We got there, put on our special day-glow colored polarized salmon watching glasses, tried not to think about how much this wobbly bridge seemed to be rotting away, and watched. We watched water bugs skating along the surface of the water and an orange Myntz candy box sitting at the bottom, but no fish. We tried to lure the salmon by picking blackberries from the bushes along the bank, and throwing in the ones we didn't eat or squish into Uncle Chip's hands. No fish. So after our obligatory fifteen minutes we filled out our data sheet with the time, date and a zero in the box marked "# of live fish".

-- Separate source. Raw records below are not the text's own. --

/-- The commands about endpoints complete (R109, R111, R120, R206): CONFIGURE_ENDPOINT adds a bulk context that is stopped and unbound, BIND_ENDPOINT_RING binds a stopped context to a ring whose parameters pass, STOP_ENDPOINT waits for a transaction on the wire, RESET_ENDPOINT stops a halted one with its toggle at 0, DISABLE_ENDPOINT releases the context, and read-ahead is set, refused with its reason, and cleared. The queries and the replay commands complete (R109, R123, R124): QUERY_PORT with BUFFER_TOO_SMALL where the snapshot does not fit, QUERY_VI with the page's status part written, REPLAY with the code and the count of R123, and RESUME with the event position it gives, or INVALID_PARAMETER for a sequence number outside the replay range. -/
def Obligations.EndpointAndQueryRingCommandsComplete : Prop :=
  let m := fun (t : Nat) (s : State) (v : RingId) (e : CmdEntry) => markStarted (begin t s) v e.slot
  (∀ t v e c s, commandRuns (begin t s) v e 0x28 → tileOn s (cmdPort (begin t s) e) 2 = true → argEpOk s (argEp e (cmdPort (begin t s) e)) = true →
      (portDevices s (cmdPort (begin t s) e)).any (fun d => d.addr == argF e 2 0 7) = true → argF e 2 24 2 = 2 → (allocCtx (m t s v e)).2 = some c →
    Completes (.configureEndpoint t v e.slot) s fun u => u.eps = s.eps ++ [{ argEp e (cmdPort (begin t s) e) with ctx := c }] ∧ u.freeCtr = s.freeCtr + 1) ∧
  (∀ t v e s, commandRuns (begin t s) v e 0x28 → tileOn s (cmdPort (begin t s) e) 2 = true → argEpOk s (argEp e (cmdPort (begin t s) e)) = false →
    Completes (.configureEndpoint t v e.slot) s fun u => u.eps = s.eps ∧ u.vis = (finishCmd (m t s v e) v e.slot ccParam 0 (cmdPort (begin t s) e)).vis) ∧
  (∀ t v e y s, commandRuns (begin t s) v e 0x29 → 4 ≤ argF e 2 16 5 → argF e 2 16 5 ≤ 16 → argBuf e % 64 = 0 → argF e 3 0 16 < 2 ^ argF e 2 16 5 →
      reaches s v (argBuf e) (32 * 2 ^ argF e 2 16 5) = true → findEp s (argCtx e) = some y → y.run ≠ .running →
    Completes (.bindEndpointRing t v e.slot) s fun u => (findEp u (argCtx e)).map (fun z => (z.bound, z.run)) =
      some (some { base := argBuf e, log2 := argF e 2 16 5, index := argF e 3 0 16, lap := argF e 3 16 1 == 1, dead := false }, y.run)) ∧
  (∀ t v e y s, commandRuns (begin t s) v e 0x2A → findEp s (argCtx e) = some y → y.queue ≠ [] → epRuns y = true →
    Completes (.stopEndpoint t v e.slot true) s fun u => (findEp u (argCtx e)).map (fun z => z.stopping) = some (some (v, e.slot))) ∧
  (∀ t v e s, commandRuns (begin t s) v e 0x2A →
    Completes (.stopEndpoint t v e.slot false) s fun u => u.eps = (stopNow (m t s v e) v e.slot (argCtx e) (cmdPort (begin t s) e)).eps ∧
      u.vis = (stopNow (m t s v e) v e.slot (argCtx e) (cmdPort (begin t s) e)).vis) ∧
  (∀ t v e y s, commandRuns (begin t s) v e 0x2B → findEp s (argCtx e) = some y → y.run = .halted →
    Completes (.resetEndpoint t v e.slot) s fun u => (findEp u (argCtx e)).map (fun z => (z.run, z.toggle)) = some (.stopped, 0)) ∧
  (∀ t v e y s, commandRuns (begin t s) v e 0x2B → findEp s (argCtx e) = some y → y.run ≠ .halted →
    Completes (.resetEndpoint t v e.slot) s fun u => (findEp u (argCtx e)) = some y) ∧
  (∀ t v e s, commandRuns (begin t s) v e 0x2C → Completes (.disableEndpoint t v e.slot) s fun u => findEp u (argCtx e) = none) ∧
  (∀ t v e y s, commandRuns (begin t s) v e 0x2D → argF e 2 16 1 = 1 → readAheadReason (m t s v e) v e = 0 → findEp s (argCtx e) = some y →
    Completes (.setReadAhead t v e.slot) s fun u => (findEp u (argCtx e)).map (fun z => (z.ra, z.raCredit)) = some (true, argF e 3 0 11)) ∧
  (∀ t v e s, commandRuns (begin t s) v e 0x2D → argF e 2 16 1 = 1 → readAheadReason (m t s v e) v e ≠ 0 →
    Completes (.setReadAhead t v e.slot) s fun u => u.eps = s.eps ∧
      u.vis = (finishCmd (m t s v e) v e.slot ccReadAhead (readAheadReason (m t s v e) v e) (cmdPort (begin t s) e)).vis) ∧
  (∀ t v e y s, commandRuns (begin t s) v e 0x2D → argF e 2 16 1 = 0 → findEp s (argCtx e) = some y →
    Completes (.readAheadOff t v e.slot) s fun u => (findEp u (argCtx e)).map (fun z => (z.ra, z.stash)) = some (false, y.stash)) ∧
  let m := fun (t : Nat) (s : State) (v : RingId) (e : CmdEntry) => markStarted (begin t s) v e.slot
  (∀ t v e s, commandRuns (begin t s) v e 0x2E → (argW e 3).toNat < 64 →
    Completes (.queryPort t v e.slot) s fun u => u.own = s.own ∧ u.eps = s.eps ∧ ∃ len, 64 ≤ len ∧
      u.vis = (finishCmd (m t s v e) v e.slot ccTooSmall len (cmdPort (begin t s) e)).vis) ∧
  (∀ t v e s, commandRuns (begin t s) v e 0x2F → reaches s v (argBuf e) 256 = true →
    Completes (.queryVi t v e.slot) s fun u => u.own = s.own ∧ u.eps = s.eps ∧ ∃ bytes : List Byte, bytes.length = 256 ∧
      u.vis = (finishCmd (hostWrite (m t s v e) v (argBuf e) bytes) v e.slot ccSuccess 0 0).vis) ∧
  (∀ t v e s, commandRuns (begin t s) v e 0x2F → reaches s v (argBuf e) 256 = false →
    Completes (.queryVi t v e.slot) s fun u => u.own = s.own ∧ u.vis = (finishCmd (m t s v e) v e.slot ccRemote 0 0).vis) ∧
  (∀ t v e s, commandRuns (begin t s) v e 0x30 →
    Completes (.replay t v e.slot) s fun u => u.own = s.own ∧ u.vis = (finishCmd (replayAll (earlierNotices (m t s v e) v) v (replayPlan (m t s v e) v (argW e 2).toNat).2.2) v e.slot
      (replayPlan (m t s v e) v (argW e 2).toNat).1 (replayPlan (m t s v e) v (argW e 2).toNat).2.1 0).vis) ∧
  (∀ t v e s, inkOn s = true → firstStartable (begin t s) v (s.vis.get v).cmds [] = some e → e.type = 0x31 → evtSlots s v ≤ argF e 3 0 16 →
    Completes (.resume t v e.slot) s fun u => u.vis = (finishCmd (m t s v e) v e.slot ccParam 0 0).vis ∧ u.own = s.own) ∧
  (∀ t v e s, inkOn s = true → firstStartable (begin t s) v (s.vis.get v).cmds [] = some e → e.type = 0x31 → argF e 3 0 16 < evtSlots s v →
      (replayPlan (m t s v e) v (((argW e 2).toNat + 1) % 2 ^ 32)).1 ≠ ccParam →
    Completes (.resume t v e.slot) s fun u => u.own = s.own ∧
      u.vis = (endResync (finishCmd (replayAll (setVi (m t s v e) v (fun x => { x with evtTail := argF e 3 0 16, evtLap := argF e 3 16 1 == 1, evtUsed := 0, evtFull := false, due := [] })) v
        (replayPlan (m t s v e) v (((argW e 2).toNat + 1) % 2 ^ 32)).2.2) v e.slot (replayPlan (m t s v e) v (((argW e 2).toNat + 1) % 2 ^ 32)).1
        (replayPlan (m t s v e) v (((argW e 2).toNat + 1) % 2 ^ 32)).2.1 0) v).vis)

/-- Transactions and data arrivals complete (R118, R131, R140, R168, R175, R200, R207): a transaction on a running bus does to its endpoint, its preview or its SET_ADDRESS what its result asks, a turnaround limit counts as an error, a preview ends at its limit, an old endpoint is promoted, and read data goes to what it was read for. -/
def Obligations.BusTransactionsComplete : Prop :=
  (∀ t n ctx e r s, inkOn s = true → nibServes s n (.ep ctx) = true → findEp s ctx = some e → e.port = n → busRuns s n (epSs s e) = true →
    Completes (.busTransaction t n (.ep ctx) r) s fun u => u.eps = (epXact (begin t s) e r).eps ∧ u.vis = (epXact (begin t s) e r).vis ∧ u.out = (epXact (begin t s) e r).out) ∧
  (∀ t n a s, inkOn s = true → tileOn s n 0 = true → (s.nibs.get n).addressing = some a → a.recoverAt = none →
    Completes (.busTransaction t n .addressing .ack) s fun u => (u.nibs.get n).addressing = some { a with recoverAt := some (max s.now t) }) ∧
  (∀ t n p s, inkOn s = true → tileOn s n 0 = true → (s.nibs.get n).preview = some p → busRuns s n p.ss = true →
    Completes (.busTransaction t n .preview .stall) s fun u => (u.nibs.get n).preview = none) ∧
  (∀ t n ctx e s, inkOn s = true → nibServes s n (.ep ctx) = true → findEp s ctx = some e → e.port = n → busRuns s n (epSs s e) = true →
    Completes (.turnaroundTimeout t n (.ep ctx)) s fun u => u.eps = (epXact (begin t s) e .error).eps ∧ u.rcSpi = (epXact (begin t s) e .error).rcSpi) ∧
  (∀ t n p s, inkOn s = true → (s.nibs.get n).preview = some p → p.since + ticksMs 500 ≤ max s.now t →
    Completes (.previewTimeLimit t n) s fun u => (u.nibs.get n).preview = none) ∧
  (∀ t ctx e v s, inkOn s = true → findEp s ctx = some e → ringOwner s e.port = some v → eligible s e = true → ticksMs (viAgeMs s v) ≤ epAge (begin t s) e →
    Completes (.endpointPromotion t ctx) s fun u => (findEp u ctx).map (fun y => y.promoted) = some true) ∧
  (∀ t v q what data s, inkOn s = true → viRoce s v = true → (s.vis.get v).qp = some q → (s.qps.get q).state = .ready →
    Completes (.rdmaReadResponse t v what data) s fun u => u.eps = (readArrived (begin t s) v what data false).eps ∧ u.vis = (readArrived (begin t s) v what data false).vis) ∧
  (∀ t v what data s, inkOn s = true → viKind s v = 1 → s.pcie.link = true →
    Completes (.dmaReadCompletion t v what data false) s fun u => u.eps = (readArrived (begin t s) v what data false).eps ∧ u.vis = (readArrived (begin t s) v what data false).vis) ∧
  (∀ t v ctx data s, inkOn s = true → viKind s v = 1 → s.pcie.link = true → findEp s ctx = none →
    Completes (.dmaReadCompletion t v (.outData ctx) data true) s fun u => u.rcPf = (rcCount (begin t s) 0x90030 0).rcPf ∧ u.eps = s.eps) ∧
  (∀ t ctx e x i s, inkOn s = true → findEp s ctx = some e → e.type = 1 → epIn e = false → epRuns e = true → e.queue = [x] → x.asked = 0 → x.interval = some i →
      ufTick s x.v i ≤ max s.now t + ticksUs (e.lead + e.jitter) →
    Completes (.isochDataFetch t ctx) s fun u => u.eps = (askOut (begin t s) ctx x).eps ∧ u.out = (askOut (begin t s) ctx x).out) ∧
  (∀ t v s, s.folioOn = true → Completes (.freeRunSet t v) s fun u => (u.timelines.get v).state = .freeRun)

/-- The root port's connections and resets complete (R164–R167, R191): a debounced connection counts an attachment and is brought up, receiver detection starts training, U0 and its timeout settle the SuperSpeed path, chirps and times take the USB 2.0 reset through its steps, and a disconnect or a lost link ends its path. -/
def Obligations.RootPortCommandsComplete : Prop :=
  (∀ t n low s, s.folioOn = true → n.val ≠ 0 → sinkAttached s n = true → vbusOn s n = true → (s.nibs.get n).connect = false →
      (s.nibs.get n).phase2 = .idle ∨ (s.nibs.get n).phase2 = .disabled →
    Completes (.usb2ConnectDebounced t n low) s fun u => (u.nibs.get n).connect = true ∧ (u.nibs.get n).speed2 = (if low then 1 else 2) ∧
      (u.nibs.get n).attachCount = ((s.nibs.get n).attachCount + 1) % 65536) ∧
  (∀ t n gen2 s, s.folioOn = true → n.val ≠ 0 → 4 ≤ maxSpeed s n → sinkAttached s n = true → vbusOn s n = true → pathsHeld s n = false →
      (s.nibs.get n).phaseS = .off ∨ (s.nibs.get n).phaseS = .detect →
    Completes (.receiverDetect t n true gen2) s fun u => (u.nibs.get n).phaseS = .training (max s.now t) ∧
      (u.nibs.get n).speedS = (if gen2 && maxSpeed s n == 5 then 5 else 4)) ∧
  (∀ t n gen2 s, s.folioOn = true → n.val ≠ 0 → 4 ≤ maxSpeed s n → sinkAttached s n = true → vbusOn s n = true → pathsHeld s n = false →
      (s.nibs.get n).phaseS = .off ∨ (s.nibs.get n).phaseS = .detect →
    Completes (.receiverDetect t n false gen2) s fun u => (u.nibs.get n).phaseS = .detect ∧ u.out = [.line n .receiverDetect]) ∧
  (∀ t n gen2 s, s.folioOn = true → portLit s n = true → (s.nibs.get n).phaseS = .u1 ∨ (s.nibs.get n).phaseS = .u2 →
    Completes (.ssU0Entry t n gen2) s fun u => (u.nibs.get n).phaseS = .u0 ∧ (u.nibs.get n).idleSince = max s.now t ∧ (u.nibs.get n).speedS = (s.nibs.get n).speedS) ∧
  (∀ t n gen2 since s, s.folioOn = true → portLit s n = true → (s.nibs.get n).phaseS = .training since →
    Completes (.ssU0Entry t n gen2) s fun u => u.nibs = (pathReset (setNib (begin t s) n (fun x => { x with phaseS := .u0, speedS := if gen2 then 5 else 4, idleSince := max s.now t })) n true
      (!rootRecord s n true)).nibs) ∧
  (∀ t n since s, s.folioOn = true → (s.nibs.get n).phaseS = .training since → since + ticksMs 400 ≤ max s.now t →
    Completes (.ssTrainingTimeout t n) s fun u => (u.nibs.get n).phaseS = .failed ∧ (u.nibs.get n).speedS = 0) ∧
  (∀ t n a b since s, s.folioOn = true → (s.nibs.get n).speed2 ≠ 1 → 3 ≤ maxSpeed s n → a ≤ 7000 → 25 ≤ b → (s.cports.get n).reset2 = none →
      (s.nibs.get n).phase2 = .reset since → since + ticksUs a ≤ max s.now t → max s.now t < since + ticksMs 50 →
    Completes (.deviceChirpSeen t n a b) s fun u => (u.nibs.get n).chirp = 2 ∧ u.out = [.line n .chirpKJ]) ∧
  (∀ t n since s, s.folioOn = true → (s.nibs.get n).phase2 = .reset since → since + ticksMs 50 ≤ max s.now t → (s.nibs.get n).connect = false → (s.nibs.get n).resetCmd = none →
    Completes (.rootResetEnd t n) s fun u => (u.nibs.get n).phase2 = .idle ∧ (u.nibs.get n).speed2 = 0 ∧ (u.nibs.get n).wait2 = false) ∧
  (∀ t n since c s, s.folioOn = true → (s.nibs.get n).phase2 = .reset since → since + ticksMs 50 ≤ max s.now t → (s.nibs.get n).connect = true → (s.nibs.get n).chirp = 2 →
      (s.nibs.get n).resetCmd = some c → (s.nibs.get n).waitS = true →
    Completes (.rootResetEnd t n) s fun u => (u.nibs.get n).phase2 = .recovery (max s.now t) ∧ (u.nibs.get n).speed2 = 3 ∧ (u.nibs.get n).default2 = true ∧ .line n .sofStart ∈ u.out) ∧
  (∀ t n since s, s.folioOn = true → (s.nibs.get n).phase2 = .recovery since → since + ticksMs 10 ≤ max s.now t →
    Completes (.resetRecoveryEnd t n) s fun u => (u.nibs.get n).phase2 = .active ∧ (u.nibs.get n).idleSince = max s.now t) ∧
  (∀ t n s, s.folioOn = true → (s.nibs.get n).connect = true → (s.nibs.get n).phase2 = .active →
    Completes (.babbleDetected t n none) s fun u => (u.nibs.get n).phase2 = .disabled ∧ (u.nibs.get n).l1 = false) ∧
  (∀ t n s, s.folioOn = true → (s.nibs.get n).connect = true → (s.nibs.get n).phase2 ≠ .stuck →
    Completes (.usb2Disconnect t n) s fun u => (u.nibs.get n).connect = false ∧ (u.nibs.get n).speed2 = 0 ∧ (u.nibs.get n).phase2 = .idle) ∧
  (∀ t n s, s.folioOn = true → ssUp (s.nibs.get n) = true → Completes (.ssLinkLost t n) s fun u => (u.nibs.get n).phaseS = .off ∧ (u.nibs.get n).speedS = 0)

Then on a whim we crossed the big into which our creek flows at the north end of Mercer Slough just in case we could spy some salmon lurking there. We still saw no salmon but we did see three creatures frolicking in the water at the far end of the pond. Muskrats, beavers or otters? It was too far away to tell and we lamented not bringing binoculars. But they began to swim in our direction toward the bridge we were standing on. We got down so they couldn't see us but we could look through the slats of the sides of the bridge. They swam right underneath us so we could identify them as three wild river otters. We followed them downstream for a bit, and at one point, one slowed and came toward the bank where we all stood, trying to be extra quiet, except for Zarli who understood the pointing part, but not the quiet part. He looked right at us, and then trod water and craned his neck up for a better view before sliding after his family members. We're guessing either a mother and father and otter child, or a mother with two mostly grown otter kits. A little later, two of them stopped and did the same thing, as curious about us as we were about them.

As we walked back to the car and were all exclaiming at how this was the first time we'd ever seen otters in the wild (if you can call urban Bellevue "the wild"), I asked the kids how many wild otters they thought the kids at their old school saw today. At least we know where the salmon probably are... in the stomachs of the otters.